The Philippines is broadly divided into three traditional island groups: Luzon, the Visayas, and Mindanao. The Philippine flag's three stars are often taken to represent each of these geographical groupings. These island groups, however, have no specific administrative bodies, either elected or appointed, although many agencies and institutions, both government and private, use island groupings for certain purposes.
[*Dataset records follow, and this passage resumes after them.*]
-- ==== Sys2Proof/Laws/DataProcessing.lean ====
section
/-! SUPPORT. What the shared operations of the 32-bit data-processing instructions do (spec/42). -/

namespace Sys2Proof.Machine

open Sys2Proof

/-! ## The internal cycle of a register-specified shift -/

section Cycle

variable (s : State) (op2 : Operand2)

@[simp] theorem op2Cycle_x : (op2Cycle s op2).x = s.x := by unfold op2Cycle; split <;> rfl
@[simp] theorem op2Cycle_bankLo : (op2Cycle s op2).bankLo = s.bankLo := by unfold op2Cycle; split <;> rfl
@[simp] theorem op2Cycle_bankHi : (op2Cycle s op2).bankHi = s.bankHi := by unfold op2Cycle; split <;> rfl
@[simp] theorem op2Cycle_cpsr : (op2Cycle s op2).cpsr = s.cpsr := by unfold op2Cycle; split <;> rfl
@[simp] theorem op2Cycle_spsr : (op2Cycle s op2).spsr = s.spsr := by unfold op2Cycle; split <;> rfl
@[simp] theorem op2Cycle_slot0 : (op2Cycle s op2).slot0 = s.slot0 := by unfold op2Cycle; split <;> rfl
@[simp] theorem op2Cycle_slot1 : (op2Cycle s op2).slot1 = s.slot1 := by unfold op2Cycle; split <;> rfl
@[simp] theorem op2Cycle_irqMaskLatch : (op2Cycle s op2).irqMaskLatch = s.irqMaskLatch := by unfold op2Cycle; split <;> rfl
@[simp] theorem op2Cycle_invalidMode : (op2Cycle s op2).invalidMode = s.invalidMode := by unfold op2Cycle; split <;> rfl
@[simp] theorem op2Cycle_bankConflict : (op2Cycle s op2).bankConflict = s.bankConflict := by unfold op2Cycle; split <;> rfl
@[simp] theorem op2Cycle_started : (op2Cycle s op2).started = s.started := by unfold op2Cycle; split <;> rfl
@[simp] theorem op2Cycle_draws : (op2Cycle s op2).draws = s.draws := by unfold op2Cycle; split <;> rfl
@[simp] theorem op2Cycle_flags : (op2Cycle s op2).flags = s.flags := by unfold op2Cycle; split <;> rfl
@[simp] theorem op2Cycle_thumb : (op2Cycle s op2).thumb = s.thumb := by unfold op2Cycle; split <;> rfl
@[simp] theorem op2Cycle_mode : (op2Cycle s op2).mode = s.mode := by unfold op2Cycle; split <;> rfl
@[simp] theorem op2Cycle_bank : (op2Cycle s op2).bank = s.bank := by unfold op2Cycle; split <;> rfl
@[simp] theorem op2Cycle_getSpsr : (op2Cycle s op2).getSpsr = s.getSpsr := by unfold op2Cycle; split <;> rfl
@[simp] theorem op2Cycle_get (r : Reg) : (op2Cycle s op2).get r = s.get r := by unfold op2Cycle; split <;> rfl
@[simp] theorem op2Cycle_spsrOf (b : Bank) : (op2Cycle s op2).spsrOf b = s.spsrOf b := by
  unfold op2Cycle; split <;> simp
@[simp] theorem op2Cycle_seenBy (m : Mode) (r : Reg) : (op2Cycle s op2).seenBy m r = s.seenBy m r := by
  unfold op2Cycle; split <;> rfl
@[simp] theorem op2Cycle_fetchKind : (op2Cycle s op2).fetchKind = op2Kind s op2 := by
  unfold op2Cycle op2Kind; split <;> rfl
@[simp] theorem op2Cycle_world : (op2Cycle s op2).world = s.world.play (op2Calls op2) := by
  unfold op2Cycle op2Calls; split <;> rfl

/-- The internal cycle writes nothing. -/
theorem op2Calls_reads (op2 : Operand2) : ∀ c ∈ op2Calls op2, World.isWrite c = false := by
  intro c hc
  unfold op2Calls at hc
  split at hc
  · simp only [List.mem_singleton] at hc; subst hc; rfl
  · simp at hc

end Cycle

/-! ## The skeleton -/

/-- An instruction with a destination other than r15 (42 R240 step 4). -/
theorem dataOp_done (c : Cond) (sf : Bool) (regs : List Reg) (rd : Reg) (op2 : Operand2) (r : AluResult) (s : State)
    (hc : s.passes c = true) (ht : s.MayTouch (rd :: regs ++ op2Regs op2)) (hp : op2ShiftByPc op2 = false)
    (hd : rd ≠ regPc) :
    ∃ t : State, dataOp c regs sf rd op2 r s = .next t ∧ t.get rd = r.value ∧
      Retires false
        { dst := [rd], flags := if sf then r.flags else s.flags, kind := op2Kind s op2, calls := op2Calls op2 } s t ∧
      KeepsMemory s t := by
  have hd' : (15 : Reg) ≠ rd := fun e => hd e.symm
  have hr : ∀ t, (((if sf then (op2Cycle s op2).setFlags r.flags else op2Cycle s op2).set rd r.value).next false) = t →
      Retires false { dst := [rd], flags := if sf then r.flags else s.flags, kind := op2Kind s op2, calls := op2Calls op2 }
        s t := by
    rintro t rfl
    cases sf <;> apply retires_next <;> simp +contextual [State.get_set, getLsbD_withFlags, hd']
  refine ⟨_, by rw [dataOp, armInstr_eq hc ht, hp, refuseIf_false, dpWrite, if_neg hd], ?_, hr _ rfl,
    (hr _ rfl).keepsMemory (op2Calls_reads op2)⟩
  simp [State.get_next, hd]

/-- A comparison (42 R240 step 4, R245). -/
theorem compareOp_done (c : Cond) (rn rd : Reg) (op2 : Operand2) (f : Flags) (s : State) (hc : s.passes c = true)
    (ht : s.MayTouch (rn :: op2Regs op2)) (hp : op2ShiftByPc op2 = false) (hd : rd ≠ regPc) :
    ∃ t : State, compareOp c rn rd op2 f s = .next t ∧ KeepsMemory s t ∧
      Retires false { flags := f, kind := op2Kind s op2, calls := op2Calls op2 } s t := by
  have hr : Retires false { flags := f, kind := op2Kind s op2, calls := op2Calls op2 } s
      (((op2Cycle s op2).setFlags f).next false) := by
    apply retires_next <;> simp +contextual [getLsbD_withFlags]
  exact ⟨_, by rw [compareOp, armInstr_eq hc ht, hp, refuseIf_false, beq_false_of_ne hd, refuseIf_false],
    hr.keepsMemory (op2Calls_reads op2), hr⟩

/-- Rd = 15 with S = 0 is a branch (42 R244). -/
theorem dataOp_branch (c : Cond) (regs : List Reg) (op2 : Operand2) (r : AluResult) (s : State)
    (hc : s.passes c = true) (ht : s.MayTouch (regPc :: regs ++ op2Regs op2)) (hp : op2ShiftByPc op2 = false) :
    ∃ t : State, dataOp c regs false regPc op2 r s = .next t ∧
      Branches s.thumb r.value { flags := s.flags, calls := op2Calls op2 } s t ∧ t.cpsr = s.cpsr ∧
      KeepsMemory s t := by
  have hb : Branches s.thumb r.value { flags := s.flags, calls := op2Calls op2 } s ((op2Cycle s op2).branchTo r.value) := by
    apply branches_branchTo <;> simp +contextual
  exact ⟨_, by rw [dataOp, armInstr_eq hc ht, hp, refuseIf_false, dpWrite, if_pos rfl, if_neg (by simp)], hb,
    by simp, hb.reload.keepsMemory (op2Calls_reads op2)⟩

/-- Rd = 15 with S = 1 is the exception return of the shared operation (42 R244). -/
theorem dataOp_return (c : Cond) (regs : List Reg) (op2 : Operand2) (r : AluResult) (s : State)
    (hc : s.passes c = true) (ht : s.MayTouch (regPc :: regs ++ op2Regs op2)) (hp : op2ShiftByPc op2 = false) :
    dataOp c regs true regPc op2 r s = (op2Cycle s op2).exceptionReturn r.value := by
  rw [dataOp, armInstr_eq hc ht, hp, refuseIf_false, dpWrite, if_pos rfl, if_pos rfl]

/-- A register-specified shift by r15 is refused (42 R243). -/
theorem dataOp_shiftByPc (c : Cond) (regs : List Reg) (sf : Bool) (rd : Reg) (op2 : Operand2) (r : AluResult) (s : State)
    (hc : s.passes c = true) (ht : s.MayTouch (rd :: regs ++ op2Regs op2)) (hp : op2ShiftByPc op2 = true) :
    dataOp c regs sf rd op2 r s = .refused .shiftByPc := by
  rw [dataOp, armInstr_eq hc ht, hp, refuseIf_true]

end Sys2Proof.Machine
end

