/-- MSR to CPSR in the bits that the field mask names: the control byte is written as a whole or not at all, and
switches the mode. -/
theorem msrCpsr_msrMask (s : State) (mask : BitVec 4) (op : Word) :
    msrCpsr (msrMask s false mask) op s =
      refuseIf (msrWrites s false mask 0 && op.getLsbD 5 != s.thumb) .msrChangesT
        (andThen (if msrWrites s false mask 0 then s.switchMode (modeField op) else .next s) fun s1 =>
          .next ((s1.setCpsr (mergeMask s1.cpsr op (msrMask s false mask))).next false)) := by
  rw [msrCpsr, getLsbD_msrMask _ _ _ 5 (by decide), msrWrites_byte _ _ _ 5 (by decide), msrMask_low]

theorem msrCpsr_changesT {s : State} {mask : BitVec 4} {op : Word} (hw : msrWrites s false mask 0 = true)
    (hT : op.getLsbD 5 ≠ s.thumb) : msrCpsr (msrMask s false mask) op s = .refused .msrChangesT := by
  rw [msrCpsr_msrMask, hw, bne_iff_ne.mpr hT, Bool.true_and, refuseIf_true]

theorem msrCpsr_switchMode {s : State} {mask : BitVec 4} {op : Word} (hw : msrWrites s false mask 0 = true)
    (hT : op.getLsbD 5 = s.thumb) :
    msrCpsr (msrMask s false mask) op s = andThen (s.switchMode (modeField op)) fun s1 =>
      .next ((s1.setCpsr (mergeMask s1.cpsr op (msrMask s false mask))).next false) := by
  rw [msrCpsr_msrMask, hw, hT, bne_self_eq_false, Bool.and_false, refuseIf_false, if_pos rfl]

/-- The mode field after the write is all the operand's or all as it was. -/
theorem modeField_mergeMask (s : State) (mask : BitVec 4) (old op : Word) :
    modeField (mergeMask old op (msrMask s false mask)) =
      if msrWrites s false mask 0 then modeField op else modeField old := by
  apply BitVec.eq_of_getLsbD_eq
  intro k hk
  rw [getLsbD_modeField _ k hk, getLsbD_mergeMask _ _ _ k (by omega), getLsbD_msrMask _ _ _ k (by omega),
    msrWrites_byte _ _ _ k (by omega)]
  split_ifs <;> rw [getLsbD_modeField _ k hk]

/-- Where MSR to CPSR completes: `u`, the state before CPSR is written, already has the mode that the write leaves. It
is the state before, or where the control byte is written the state after the switch. -/
theorem msrCpsr_next {s : State} {mask : BitVec 4} {op : Word}
    (h : msrWrites s false mask 0 = true →
      op.getLsbD 5 = s.thumb ∧ s.bankConflict = false ∧ (Mode.ofBits (modeField op)).isSome = true) :
    ∃ u : State,
      msrCpsr (msrMask s false mask) op s =
        .next ((u.setCpsr (mergeMask u.cpsr op (msrMask s false mask))).next false) ∧
      modeField (mergeMask u.cpsr op (msrMask s false mask)) = modeField u.cpsr ∧
      ((msrWrites s false mask 0 = false ∧ u = s) ∨
        (msrWrites s false mask 0 = true ∧ ∃ m : Mode, u = s.switchTo m)) := by
  cases hw : msrWrites s false mask 0
  · refine ⟨s, ?_, ?_, .inl ⟨rfl, rfl⟩⟩
    · rw [msrCpsr_msrMask, hw]
      rfl
    · rw [modeField_mergeMask, hw]
      rfl
  · obtain ⟨hT, hbc, hsome⟩ := h hw
    obtain ⟨m, hm⟩ := Option.isSome_iff_exists.mp hsome
    refine ⟨s.switchTo m, ?_, ?_, .inr ⟨rfl, m, rfl⟩⟩
    · rw [msrCpsr_switchMode hw hT, switchMode_next hm hbc, andThen_next]
    · rw [modeField_mergeMask, hw, if_pos rfl, State.switchTo_cpsr, modeField_setMode, Mode.bits_of_ofBits hm]

theorem mode_setCpsr {u : State} {w : Word} (h : modeField w = modeField u.cpsr) : (u.setCpsr w).mode = u.mode := by
  rw [State.mode, State.mode, State.setCpsr_cpsr, h]

/-- CPSR written without a change of the mode, then `next`: every mode sees the registers it saw. -/
theorem seenBy_setCpsr_next {u : State} {w : Word} (h : modeField w = modeField u.cpsr) (m : Mode) {r : Reg}
    (hr : r ≠ regPc) : ((u.setCpsr w).next false).seenBy m r = u.seenBy m r := by
  have hbank : (u.setCpsr w).bank = u.bank := by rw [State.bank, mode_setCpsr h, State.bank]
  rw [State.next_seenBy _ _ _ _ hr]
  exact State.seenBy_congr hbank (fun _ _ => rfl) rfl rfl m r hr

/-- What MSR to CPSR does where it completes. -/
theorem msrCpsr_done {s : State} {mask : BitVec 4} {op : Word}
    (h : msrWrites s false mask 0 = true →
      op.getLsbD 5 = s.thumb ∧ s.bankConflict = false ∧ (Mode.ofBits (modeField op)).isSome = true) :
    ∃ t : State, msrCpsr (msrMask s false mask) op s = .next t ∧
      (∀ k : Nat, k < 32 → t.cpsr.getLsbD k = if msrWrites s false mask k then op.getLsbD k else s.cpsr.getLsbD k) ∧
      (∀ (m : Mode) (r : Reg), r ≠ regPc → t.seenBy m r = s.seenBy m r) ∧
      (∀ r : Reg, r ≠ regPc →
        t.get r = if msrWrites s false mask 0 then s.seenBy t.mode r else s.get r) ∧
      t.get regPc = s.get regPc + 4 ∧ t.bankConflict = false ∧
      { t with x := s.x, bankLo := s.bankLo, bankHi := s.bankHi, cpsr := s.cpsr, bankConflict := s.bankConflict } = s := by
  obtain ⟨u, ht, hmode, hu⟩ := msrCpsr_next h
  refine ⟨_, ht, msrCpsr_bit ht, fun m r hr => ?_, fun r hr => ?_, ?_, rfl, ?_⟩
  · rw [seenBy_setCpsr_next hmode m hr]
    obtain ⟨-, rfl⟩ | ⟨-, m', rfl⟩ := hu
    · rfl
    · exact s.switchTo_seenBy m' m r
  · rw [State.next_mode, mode_setCpsr hmode, State.get_next, if_neg hr, State.setCpsr_get]
    obtain ⟨hw, rfl⟩ | ⟨hw, m, rfl⟩ := hu
    · rw [hw]
      rfl
    · rw [hw, if_pos rfl, State.switchTo_mode, State.switchTo_get]
  · rw [(msrCpsr_frame ht).pc]
    rfl
  · obtain ⟨-, rfl⟩ | ⟨-, m, rfl⟩ := hu
    · rfl
    · simp [State.next, State.set, State.setCpsr]

/-! ## Multiplies (43 R285 to R290, 47 R424) -/

/-- The state after the 16-bit multiply: that of MUL with S = 1, one halfword further on (47 R424). -/
def thumbMulFinish (rd : LowReg) (cycles : Nat) (r : Word) (s : State) : State :=
  (((drawFlags true (mulFlags s r) (s.idle cycles)).set (low rd) r).setFetchKind .n).next true

theorem exec_tMul {rs rd : LowReg} (h : rd ≠ rs) (s : State) :
    exec (.tMul rs rd) s =
      .next (thumbMulFinish rd (mulCycles (s.get (low rd)) true) (s.get (low rd) * s.get (low rs)) s) := by
  rw [exec, execTMul, beq_false_of_ne h, refuseIf_false, thumbMulFinish]

theorem thumbMulFinish_done (rd : LowReg) (cycles : Nat) (r : Word) (s : State) :
    (thumbMulFinish rd cycles r s).get (low rd) = r ∧
      Retires true
        { dst := [low rd], flags := mulFlags s r, kind := .n, calls := List.replicate cycles .idle, draws := 1 } s
        (thumbMulFinish rd cycles r s) ∧
      KeepsMemory s (thumbMulFinish rd cycles r s) := by
  have hr : Retires true
      { dst := [low rd], flags := mulFlags s r, kind := .n, calls := List.replicate cycles .idle, draws := 1 } s
      (thumbMulFinish rd cycles r s) := by
    unfold thumbMulFinish
    apply retires_next <;> simp +contextual [State.get_set, pc_ne_low, getLsbD_drawFlags]
  refine ⟨?_, hr, hr.keepsMemory (idles_read cycles)⟩
  rw [thumbMulFinish, State.get_next, if_neg (low_ne_pc rd), State.setFetchKind_get, State.get_set_self]

/-- Every long multiply is this expression, on its own product and cycles. -/
theorem mull_done {c : Cond} {rdHi rdLo rs rm : Reg} {s : State} (sf : Bool) (n : Nat) (p : BitVec 64)
    (hc : s.passes c = true) (ht : s.MayTouch [rdHi, rdLo, rs, rm]) (hok : mullRefused rdHi rdLo rs rm = false) :
    ∃ t : State,
      armInstr c [rdHi, rdLo, rs, rm] s (refuseIf (mullRefused rdHi rdLo rs rm) .mullOperands
        (.next (mullFinish sf rdHi rdLo n p s))) = .next t ∧
      t.get rdHi ++ t.get rdLo = p ∧
      Retires false
        { dst := [rdHi, rdLo], flags := if sf then mullFlags s p else s.flags, kind := .n,
          calls := List.replicate n .idle, draws := sf.toNat } s t ∧
      KeepsMemory s t := by
  have hlegal := mt (mullRefused_iff rdHi rdLo rs rm).mpr (Bool.eq_false_iff.mp hok)
  simp only [not_or] at hlegal
  obtain ⟨hHi, hLo, -, -, hne, -, -⟩ := hlegal
  exact ⟨_, by rw [armInstr_eq hc ht, hok, refuseIf_false], mullFinish_done sf rdHi rdLo n p s hHi hLo hne⟩

end Sys2Proof.Machine
end

section
/-! The statements about status-register transfers, multiplies and the reserved indices
(spec/43_arm_psr_multiply.md). -/

open Sys2Proof Sys2Proof.Machine

/-- Settles O30: MRS is one register write behind two checks. -/
theorem mrsReadsStatus : Obligations.MrsReadsStatus := by
  unfold Obligations.MrsReadsStatus
  intro c p rd s hc ht
  refine ⟨fun hd hw => ?_, fun hd => ?_, fun hd hp hbc => ?_⟩
  · have hr := retires_set_next false (if p then s.getSpsr else s.cpsr) s hd
    refine ⟨_, ?_, ?_, hr, hr.keepsMemory (by simp)⟩
    · have hpass : (p && s.bankConflict) = false := by simpa using hw
      rw [exec_mrs hc ht hd, hpass, refuseIf_false]
    · rw [State.get_next, if_neg hd, State.get_set_self, mrs_status hw]
  · rw [exec, execMrs]
    exact armInstr_refused hc ht (beq_iff_eq.mpr hd)
  · rw [exec_mrs hc ht hd, hp, hbc, Bool.and_self, refuseIf_true]

/-- Settles O31: both forms are the common semantics, which past the reserved-bit check writes CPSR or the SPSR of the
mode. -/
theorem msrWritesItsStatusRegister : Obligations.MsrWritesItsStatusRegister := by
  unfold Obligations.MsrWritesItsStatusRegister
  refine ⟨fun s mask i op hform hkeep hctl => ?_, fun s mask i op hform hkeep hb hbc => ?_⟩
  · rw [hform.exec_eq, msrWrite_eq hkeep]
    exact msrCpsr_done hctl
  · rw [hform.exec_eq, msrWrite_eq hkeep, if_pos rfl, msrSpsr_next _ _ _ hb hbc]
    refine ⟨_, rfl, fun k hk => ?_, fun b hne => ?_, by simp, retires_setSpsr_next s _ _,
      keepsMemory_of_play (cs := []) (by simp) (by simp)⟩
    · rw [State.next_spsrOf, State.spsrOf_setSpsr _ _ _ _ hb, if_pos rfl, getLsbD_mergeMask _ _ _ k hk,
        getLsbD_msrMask _ _ _ k hk]
    · rw [State.next_spsrOf, State.spsrOf_setSpsr _ _ _ _ hb, if_neg hne]

/-- Settles O33: the checks of the common semantics in their order, and the check of Rm before it. -/
theorem msrStops : Obligations.MsrStops := by
  unfold Obligations.MsrStops
  refine ⟨fun s p mask i op hform => ?_, fun c p mask s hc => ?_⟩
  · rw [hform.exec_eq]
    refine ⟨msrWrite_reservedBit, fun hkeep hp hb => ?_, fun hkeep hp hw hT => ?_, fun hkeep hp hw hT hm => ?_⟩
    · rw [msrWrite_eq hkeep, if_pos hp, msrSpsr_shared _ _ hb]
    · subst hp
      rw [msrWrite_eq hkeep]
      exact msrCpsr_changesT hw hT
    · subst hp
      rw [msrWrite_eq hkeep, if_neg Bool.false_ne_true, msrCpsr_switchMode hw hT, switchMode_fault hm, andThen_fault]
  · rw [exec, execMsrReg]
    exact armInstr_refused hc (.inr (by simp [isBanked])) (beq_self_eq_true _)

/-- Settles O34: past the operand checks each is the shared end of the multiplies on its product and cycles, and the
flags are those of the register it wrote. -/
theorem multipliesWriteTheLowWord : Obligations.MultipliesWriteTheLowWord := by
  unfold Obligations.MultipliesWriteTheLowWord
  refine ⟨?_, ?_, ?_⟩
  · intro c sf rd rs rm s hc ht hd hm hs hne
    obtain ⟨hget, hret, hmem⟩ := mulFinish_done sf rd (mulCycles (s.get rs) true) (s.get rm * s.get rs) s hd
    refine ⟨_, ?_, hget, ?_, hmem⟩
    · rw [exec, execMul, armInstr_eq hc ht, beq_false_of_ne hd, beq_false_of_ne hm, beq_false_of_ne hs,
        beq_false_of_ne hne]
      rfl
    · rw [hget]
      exact hret
  · intro c sf rd rn rs rm s hc ht hd hm hs hn hne
    obtain ⟨hget, hret, hmem⟩ :=
      mulFinish_done sf rd (mulCycles (s.get rs) true + 1) (s.get rm * s.get rs + s.get rn) s hd
    refine ⟨_, ?_, hget, ?_, hmem⟩
    · rw [exec, execMla, armInstr_eq hc ht, beq_false_of_ne hd, beq_false_of_ne hm, beq_false_of_ne hs,
        beq_false_of_ne hn, beq_false_of_ne hne]
      rfl
    · rw [hget]
      exact hret
  · intro rs rd s hne
    obtain ⟨hget, hret, hmem⟩ :=
      thumbMulFinish_done rd (mulCycles (s.get (low rd)) true) (s.get (low rd) * s.get (low rs)) s
    refine ⟨_, exec_tMul hne s, hget, ?_, hmem⟩
    rw [hget]
    exact hret

/-- Settles O35: each row is one expression of its product and cycles, which with legal operands completes. -/
theorem longMultipliesWriteBothWords : Obligations.LongMultipliesWriteBothWords := by
  unfold Obligations.LongMultipliesWriteBothWords
  intro c sf rdHi rdLo rs rm s hc ht hHi hLo hm hs hne hHiRm hLoRm row hrow
  have hok : mullRefused rdHi rdLo rs rm = false := by
    rw [Bool.eq_false_iff, Ne, mullRefused_iff]
    simp only [hHi, hLo, hm, hs, hne, hHiRm, hLoRm, or_self, not_false_iff]
  simp only [List.mem_cons, List.not_mem_nil, or_false] at hrow
  obtain rfl | rfl | rfl | rfl := hrow <;> exact mull_done sf _ _ hc ht hok

/-- Settles O46: a reserved index of the 32-bit set touches no register and is refused where its condition passes; one of
the 16-bit set has no condition. -/
theorem reservedEncodingsAreRefused : Obligations.ReservedEncodingsAreRefused := by
  unfold Obligations.ReservedEncodingsAreRefused
  refine ⟨fun c raw s hc => ?_, fun raw s => ⟨rfl, rfl, rfl⟩⟩
  have refused (why : Refusal) : armInstr c [] s (.refused why) = .refused why :=
    armInstr_eq hc (.inr (by simp)) _
  exact ⟨refused _, refused _, refused _, refused _, refused _, refused _⟩

end

section
/-! The addresses of the transfers as unbounded numbers, and their register lists (spec/44 R310, 45 R350, 48 R450 to
R470). -/

namespace Sys2Proof.Machine

open Sys2Proof

/-! ## The indexed address (44 R310) -/

theorem toNat_indexedAddr_up (s : State) (rn : Reg) (off : Word) :
    (indexedAddr s true rn off).toNat = ((s.get rn).toNat + off.toNat) % 2 ^ 32 :=
  BitVec.toNat_add _ _

theorem toNat_indexedAddr_down (s : State) (rn : Reg) (off : Word) :
    (indexedAddr s false rn off).toNat = (2 ^ 32 + (s.get rn).toNat - off.toNat) % 2 ^ 32 := by
  have hoff := off.isLt
  rw [indexedAddr, if_neg Bool.false_ne_true, BitVec.toNat_sub, Nat.sub_add_comm hoff.le]

theorem writesBack_iff (ix : Index) : writesBack ix = true ↔ ix ≠ .offset := by
  cases ix <;> decide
For example, the Palarong Pambansa rotates yearly hosting duties among the island groups, while the League of Municipalities of the Philippines organizes its members and meetings by Luzon, Visayas and Mindanao "clusters."

=== Local administrative districts ===
Some LGUs use geographic divisions that are solely used for administrative purposes.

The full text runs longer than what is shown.